Mouthing Off

From a man’s mouth you can tell what he is. (Zohar Bamidbar 193)

Passover is a holiday of the mouth. The Hebrew word Pesach can be heard as two words: Peh sach, the speaking mouth. The Passover story of Exodus, liberation and redemption, traces from the mouth, starting with the cries of a people who descended so low in degradation and slavery that all they could muster were groans. Moses then spoke to truth to power, even with his speech impediment, calling Pharaoh to let the people go. And even once the people went free, liberation was not complete until they crossed the sea and sang their Song of the Sea to praise God for their freedom.

The groan of one so beaten down is the vocalization of a slave. Whether enslaved by a taskmaster, economics, illness or politics, groans alert us to the need for rescue. In our own time, these groans still are heard around the world, in our communities, and perhaps even in our own families. If we turn a deaf ear, then how can we hope for God’s rescue? Passover instructs us to speak up on behalf of those who can only groan, or who are silent entirely.

Like Moses, a brave few resist tyrants and demagogues from the high platform of history.  Their words rail against abuse and rouse the world to change. These have been our modern prophets: Abraham Joshua Heschel, Martin Luther King, Jr. and Reinhold Neibuhr – each rooted in a theological tradition of speech to bring change. But we needn’t be theologians or prophets to amplify the cry for freedom. Passover asks precisely this: hear the groans, speak the call to freedom, release the bound, cut the shackles.

But freedom isn’t just the lack of outward shackle: freedom is incomplete until one offers praise for one’s freedom. When the newly freed people cross through the sea they erupt in song. That’s what the Song of the Sea teaches: freedom is complete only when the inner impulse to express gratitude becomes automatic and free-flowing like an unstoppable geyser.

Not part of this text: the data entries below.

/-- Lowest park reason that applies, 0 none (R122). -/
def Job.parkReason (x : Job) : Nat := (x.parks.min?).getD 0

/-- The JOB_STATE record (R417) to the submitting seat, or to the Owner seat (R122). -/
def State.jobNotice (s : State) (j : Nat) : State :=
  let x := s.job j
  s.raiseRecord [if x.seat ≤ 7 then x.seat else 0] Src.til 1
    ([BitVec.ofNat 8 j, BitVec.ofNat 8 x.state.code, BitVec.ofNat 8 x.parkReason, BitVec.ofNat 8 x.endReason,
      BitVec.ofNat 8 x.admission, 0, 0, 0] ++ leBytes 4 (if x.endReason = EndReason.done then x.exitCode else 0))

/-- Change the state of a job, with its notice (R122). -/
def State.setJob (s : State) (j : Nat) (st : JobState) : State :=
  if (s.job j).state = st then s else (s.updJob j fun x => { x with state := st }).jobNotice j

/-- Jobs in states 1 to 4, ascending. -/
def State.liveJobs (s : State) : List Nat := tkeys Job.live s.til.jobs

/-- Live jobs that a seat submitted. -/
def State.seatJobs (s : State) (seat : Nat) : List Nat := s.liveJobs.filter fun j => (s.job j).seat = seat

/-- Tiles that a seat's jobs hold together (R130). -/
def State.seatTiles (s : State) (seat : Nat) : Nat := ((s.seatJobs seat).map fun j => (s.job j).tiles.length).sum

-- Admission (R116, R120, R124, R281) ------------------------------------------------------------------------------------------------

/-- The tile can take a context of so many pages; a tile lost in the frame that begins is in service at its tick (R120). -/
def State.roomOn (s : State) (pages t : Nat) : Bool :=
  s.tileIn t && decide ((s.tile t).contexts.length < 4) && decide (pages ≤ (s.tile t).freePages)

/-- The tiles for a job: those of its mask, or in the fixed order of R120; none where they do not suffice. -/
def State.pickTiles (s : State) (r : JobRec) : Option (List Nat) :=
  if bitAt (BitVec.ofNat 64 r.flags) 3 then
    let l := maskTiles r.tiles
    if l.length = r.count ∧ l.all (s.roomOn r.pages) then some l else none
  else
    let ok := (List.range 128).filter (s.roomOn r.pages)
    let l := ((ok.filter fun t => !(s.tile t).sense) ++ ok.filter fun t => (s.tile t).sense).take r.count
    if l.length = r.count then some l else none

/-- The number for a new seat job: the lowest free one, else the lowest whose job has ended (R116, R121). -/
def State.jobNumber (s : State) : Option Nat :=
  let l := span 64 192
  match l.find? fun j => (s.job j).state = .none with
  | some j => some j
  | none => l.find? fun j => decide ((s.job j).state = .ended) && (s.job j).restart.isNone

/-- A commit is SCHEDULED, in PRELOAD or in BRIDGE. -/
def State.commitBusy (s : State) : Bool :=
  decide (s.plan.st = .scheduled) || decide (s.plan.st = .preload) || decide (s.plan.st = .bridge)

/-- Limits of R116 that no seat moves. -/
def JobRec.inLimits (r : JobRec) : Bool :=
  decide (1 ≤ r.count) && decide (r.count ≤ 128) && decide (1 ≤ r.weight) && decide (r.weight ≤ 255)
    && decide (98304 ≤ r.scratch) && decide (r.scratch ≤ 4063232) && decide (r.scratch % 4096 = 0)

/-- A limit of R116 would be exceeded for the seat; 0xFF is a resident job, which no seat quota governs. -/
def State.overQuota (s : State) (seat : Nat) (r : JobRec) : Bool :=
  if 7 < seat then false
  else
    let q := Reg.TIL_SEAT_QUOTA seat
    !r.inLimits || decide (min 192 (s.inForce q 0 8) < (s.seatJobs seat).length + 1)
      || decide (min 128 (s.inForce q 24 8) < s.seatTiles seat + r.count) || decide (s.inForce q 40 8 < r.weight)

/-- The refusal code of an admission, 0 accepted; the lowest that holds (R120). -/
def State.admitCheck (s : State) (seat : Nat) (r : JobRec) : Nat :=
  if seat ≤ 7 ∧ s.seatRole seat = 0 then 1
  else if s.overQuota seat r || s.jobNumber.isNone then 2
  else if (s.pickTiles r).isNone then 3
  else if bitAt (BitVec.ofNat 64 r.flags) 2 && !decide (s.plan.plan.required / 128 % 2 = 1) then 4
  else if r.tables.any fun t => match s.table? t with | some x => decide (x.desc.flags / 8 % 2 = 0) | none => true then 5
  else if s.commitBusy then 7
  else if s.unprotFree < r.needKb
    ∨ (seat ≤ 7 ∧ 1024 * s.inForce (Reg.MEM_SEAT_QUOTA seat) 0 16 < s.seatKb seat + r.gddr7Kb) then 8
  else 0

/-- Place the contexts of a job on its tiles: each takes free background pages there (R93, R94). -/
def State.placeJob (s : State) (j pages : Nat) (l : List Nat) : State :=
  s.each l fun t s => s.updTile t fun x => { x with contexts := x.contexts ++ [(j, x.free.take pages)] }

/-- A job enters ADMITTING (R120); its memory is allotted (R266). -/
def State.admitJob (s : State) (j seat : Nat) (r : JobRec) (held resident : Bool) : State :=
  let l := (s.pickTiles r).getD []
  let x : Job := { state := .none, info := some r, seat := seat, service := r.service, tiles := l, pages := r.pages, gddr7Kb := r.gddr7Kb
                   admitted := held, imageHeld := held, resident := resident }
  (((s.allotPages).updJob j fun _ => x).placeJob j r.pages l).setJob j .admitting

/-- The record of a JOB_START body (R119). -/
def TakenOrder.jobRec (o : TakenOrder) : JobRec :=
  let f := o.num 0x53 1
  { job := 0, seat := o.seat, weight := o.num 0x52 1
    flags := 2 * (f % 2) + 4 * (f / 2 % 2) + 8 * (f / 4 % 2), service := 0
    tiles := o.num 0x60 16, count := o.num 0x50 2, scratch := o.num 0x54 4, gddr7Kb := o.num 0x58 4
    tables := ((List.range 8).map fun i => o.num (0x70 + 2 * i) 2).filter fun t => t ≠ 0xFFFF
    digest := o.num 0x10 64, args := (List.range 8).map fun i => o.num (0x80 + 8 * i) 8
    imgOff := o.num 0 8, imgLen := o.num 8 8 }

/-- Carry out a JOB_START (R120). -/
def State.startJob (s : State) (o : TakenOrder) : State :=
  let r := o.jobRec
  let code := s.admitCheck o.seat r
  match code, s.jobNumber with
  | 0, some j => (s.admitJob j o.seat { r with job := j } false false).settle o 0 j
  | _, _ => (s.raise Src.til 1 noObj code).settle o code 0

/-- JOB_START (R120): the order in this slot, taken up at the last tick. -/
def execJobStart (seat : BitVec 3) (slot : BitVec 12) (s : State) : Host.Outcome State Fault Refusal :=
  match s.order? seat.toNat slot.toNat 3 with
  | some o => .next (s.startJob o)
  | none => .next s

/-- The image lies in the Bulk area of the Hall at a multiple of 4,096 (R119). -/
def JobRec.imageOk (r : JobRec) : Bool :=
  decide (0x1000000 ≤ r.imgOff) && decide (r.imgOff % 4096 = 0) && decide (r.imgOff + r.imgLen ≤ hallSize)

/-- JOB_ADMITTED (R120): the image has been copied from the Hall into GDDR7 and is checked against `DIGEST`; READY at the next tick, or
refused. -/
def execJobAdmitted (job : BitVec 8) (s : State) : Host.Outcome State Fault Refusal :=
  let j := job.toNat
  let x := s.job j
  match x.info with
  | some r =>
    if x.state ≠ .admitting ∨ x.admitted then .next s
    else if r.imageOk && decide (Config.shake256 r.imgLen (tslice s.ram (hallBase x.hallSeat + r.imgOff) r.imgLen) = r.digest) then
      .next ((s.copyRange (hallBase x.hallSeat + r.imgOff) (jobImage j) r.imgLen).updJob j fun y =>
        { y with admitted := true, imageHeld := true })
    else .next ((s.updJob j fun y => { y with admission := 6 }).endAt EndReason.refused j)
  | none => .next s

-- Ends (R122, R123, R276) ---------------------------------------------------------------------------------------------------------------

/-- Free a job's claims on inactive banks, in WRITING or READY (R82, R123). -/
def State.freeClaims (s : State) (j : Nat) : State :=
  { s with plan := { s.plan with tables := s.plan.tables.map fun p =>
      if p.2.writer = 2 ∧ p.2.writerJob = j ∧ (p.2.inactive = 2 ∨ p.2.inactive = 3) then
        (p.1, { p.2 with inactive := 0, writer := 0, writerJob := 0, other := [], copying := false })
      else p } }

/-- The shelves of a job that ends: its open packets are discarded, and what its copies had reserved stays (R291, R299). -/
def State.freeShelves (s : State) (j : Nat) : State :=
  s.each (s.shelves.map (·.1)) fun n s =>
    let x := s.shelf n
    let s := if x.prodKind = 2 ∧ x.prodIndex = j then s.abortPacket n else s
    if x.consKind = 2 ∧ x.consIndex = j then s.returnShelf n else s

/-- A tile without the context of a job (R123); the context's copies end with it (R276). -/
def Tile.drop (x : Tile) (j : Nat) : Tile :=
  let x := { x with contexts := x.contexts.filter fun c => c.1 ≠ j
                    saved := x.saved.filter fun c => c.1 ≠ j
                    nextJob := if x.nextJob = some j then none else x.nextJob }
  if x.running = some j then { x with running := none, bulk := {}, bulkOn := false, waiting := false, request := false } else x

/-- A job with RESTART_ON_FAULT that ends so is admitted again (R124). A service job whose tile or pages were lost is placed again by
the variant instead (R129). -/
def Job.restarts (x : Job) (r : Nat) : Bool :=
  match x.info with
  | some i => bitAt (BitVec.ofNat 64 i.flags) 1
      && (decide (r = 3) || (decide (x.service = 0) && (decide (r = 6) || decide (r = 7))))
  | none => false

/-- The memory of a job that ends: zeroed before it is used again (R275), but for the image of a job that is admitted again (R124). -/
def State.freeMemory (s : State) (j : Nat) (again : Bool) : State :=
  let x := s.job j
  let kb := x.heldKb - (match x.info with | some i => if again && x.imageHeld then i.imageKb else 0 | none => 0)
  let s := if again then s.zeroBytes (jobBase j) (2 ^ 36 + 2 ^ 33) else s.zeroBytes (jobBase j) (2 ^ 37)
  { s with mem := { s.mem with zeroing := tupd (fun _ => 0) s.mem.zeroing j (· + (kb + 3) / 4) } }

/-- A job ends with reason `r` (R122, R123, R276): contexts, pages and claims are free at once. -/
def State.endJob (s : State) (r j : Nat) : State :=
  let again := (s.job j).restarts r
  let s := { s with til := { s.til with tiles := tmap (fun _ => {}) (fun _ y => y.drop j) s.til.tiles } }
  let s := ((s.freeClaims j).freeShelves j).freeMemory j again
  let s := { s with est := if s.est.adaptJob = some j then { s.est with adaptJob := none, training := false } else s.est }
  let s := s.updJob j fun y => { y with
    parks := [], endReason := r, ending := [], tiles := [], pages := 0, fault := none, admitted := false
    restart := if again then some (s.nextTick + 1) else none, evicted := false, endRead := false }
  let s := (s.setJob j .ended).raise Src.til 0 j r
  if r = EndReason.refused then s.raise Src.til 1 j (s.job j).admission else s

/-- A fault of the frame that ends will end the job (R270, R271). -/
def State.faultEnds (s : State) (j : Nat) : Bool :=
  s.mem.faults.any fun e => decide (e.2.2.1 = j) && decide (e.2.2.2.cause ≠ .hallReset) && !e.2.2.2.cause.parks

/-- End reasons that fall at the coming tick (R122): those noted, and those that the tick itself will find. -/
def State.dueEnds (s : State) (j : Nat) : List Nat :=
  (s.job j).ending
    ++ (if s.faultEnds j || s.limitDue s.hrt.cycles j || (List.range 16).any fun d => decide (s.devDue d ≠ 0) then [EndReason.fault] else [])
    ++ (if (s.job j).tiles.any fun t => (s.tile t).lostNow then [EndReason.tileLost] else [])

/-- A job ends at the coming tick with the lowest of `r` and what else falls at it (R122). -/
def State.endNow (s : State) (r j : Nat) : State := s.endJob (((r :: s.dueEnds j).min?).getD r) j

/-- Every end reason of the frame that ends takes effect; the lowest value wins (R122). -/
def State.endJobs (s : State) : State :=
  s.each s.liveJobs fun j s => match (s.job j).ending.min? with
    | some r => s.endJob r j
    | none => s

/-- JOB_EXIT (R121): the job has called exit; it ends with DONE at the next tick. -/
def execJobExit (job : BitVec 8) (code : BitVec 32) (s : State) : Host.Outcome State Fault Refusal :=
  let j := job.toNat
  if (s.job j).state = .running then
    .next (((s.updJob j fun x => { x with exitCode := code.toNat }).endAt EndReason.done j).requestJob j)
  else .next s

-- Control (R119, R120, R122) --------------------------------------------------------------------------------------------------------------

/-- The seat that the job's record names besides the Owner, or that submitted it, may control it (R117, R120). -/
def State.mayControl (s : State) (seat j : Nat) : Bool :=
  let x := s.job j
  decide (s.seatRole seat = 2) || decide (x.seat = seat) || (match x.info with | some r => decide (r.seat = seat) | none => false)

/-- Result of a JOB_CTL (R415): 1 ROLE, 10 NO_JOB, 9 STATE, 0 OK. -/
def State.ctlCheck (s : State) (seat j op : Nat) : Nat :=
  let x := s.job j
  if s.seatRole seat = 0 then 1
  else if x.state = .none then 10
  else if !s.mayControl seat j then 1
  else if x.state = .ended ∨ (op = 2 ∧ !x.parks.contains Park.order) ∨ op = 0 ∨ 3 < op then 9
  else 0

If our enslaved, impoverished, weary desert ancestors could do it, how about us who are relatively prosperous? In all we have, do we forget that we are not the Creator, the source or energy that manifests this world and all its possibility? Do we speak and sing gratitude for our lives, for what we have, for our freedom to have it? If not, then for our every outward appearance of freedom, inside we too are bound. What’s stopping us?

Passover comes to remind us: we are to experience liberation not “as if” we were there but rather “because” we were there – perhaps because we still are there. If life’s burdens keep us from singing gratitude for what we do have and for our freedom to have it, then inside we’re not fully free. Passover beckons us into this timeless journey of bondage and liberation. We remember the times when we groaned (or still groan) under those burdens. We recall the times when spoke truth to power, when we celebrated our lives with gratitude, so that we can exercise those muscles. Countless millions today groan or are silenced completely. It’s up to us to speak for them and then, step by step, help make the world more free from every oppression that burdens body and spirit.

You can tell a lot about a person by the quality of their speech and how they employ their words. What will come from your mouth this Passover, and after? Use your voice – groan if it’s all you can do. Look for every chance to speak truth to power, stop oppression, free the bound and then let your free-flowing geyser of gratitude flow from you into the world. That’s a path to freedom worth celebrating.

Spread the word.  R’ Evan. (dedicated to Karen Simon).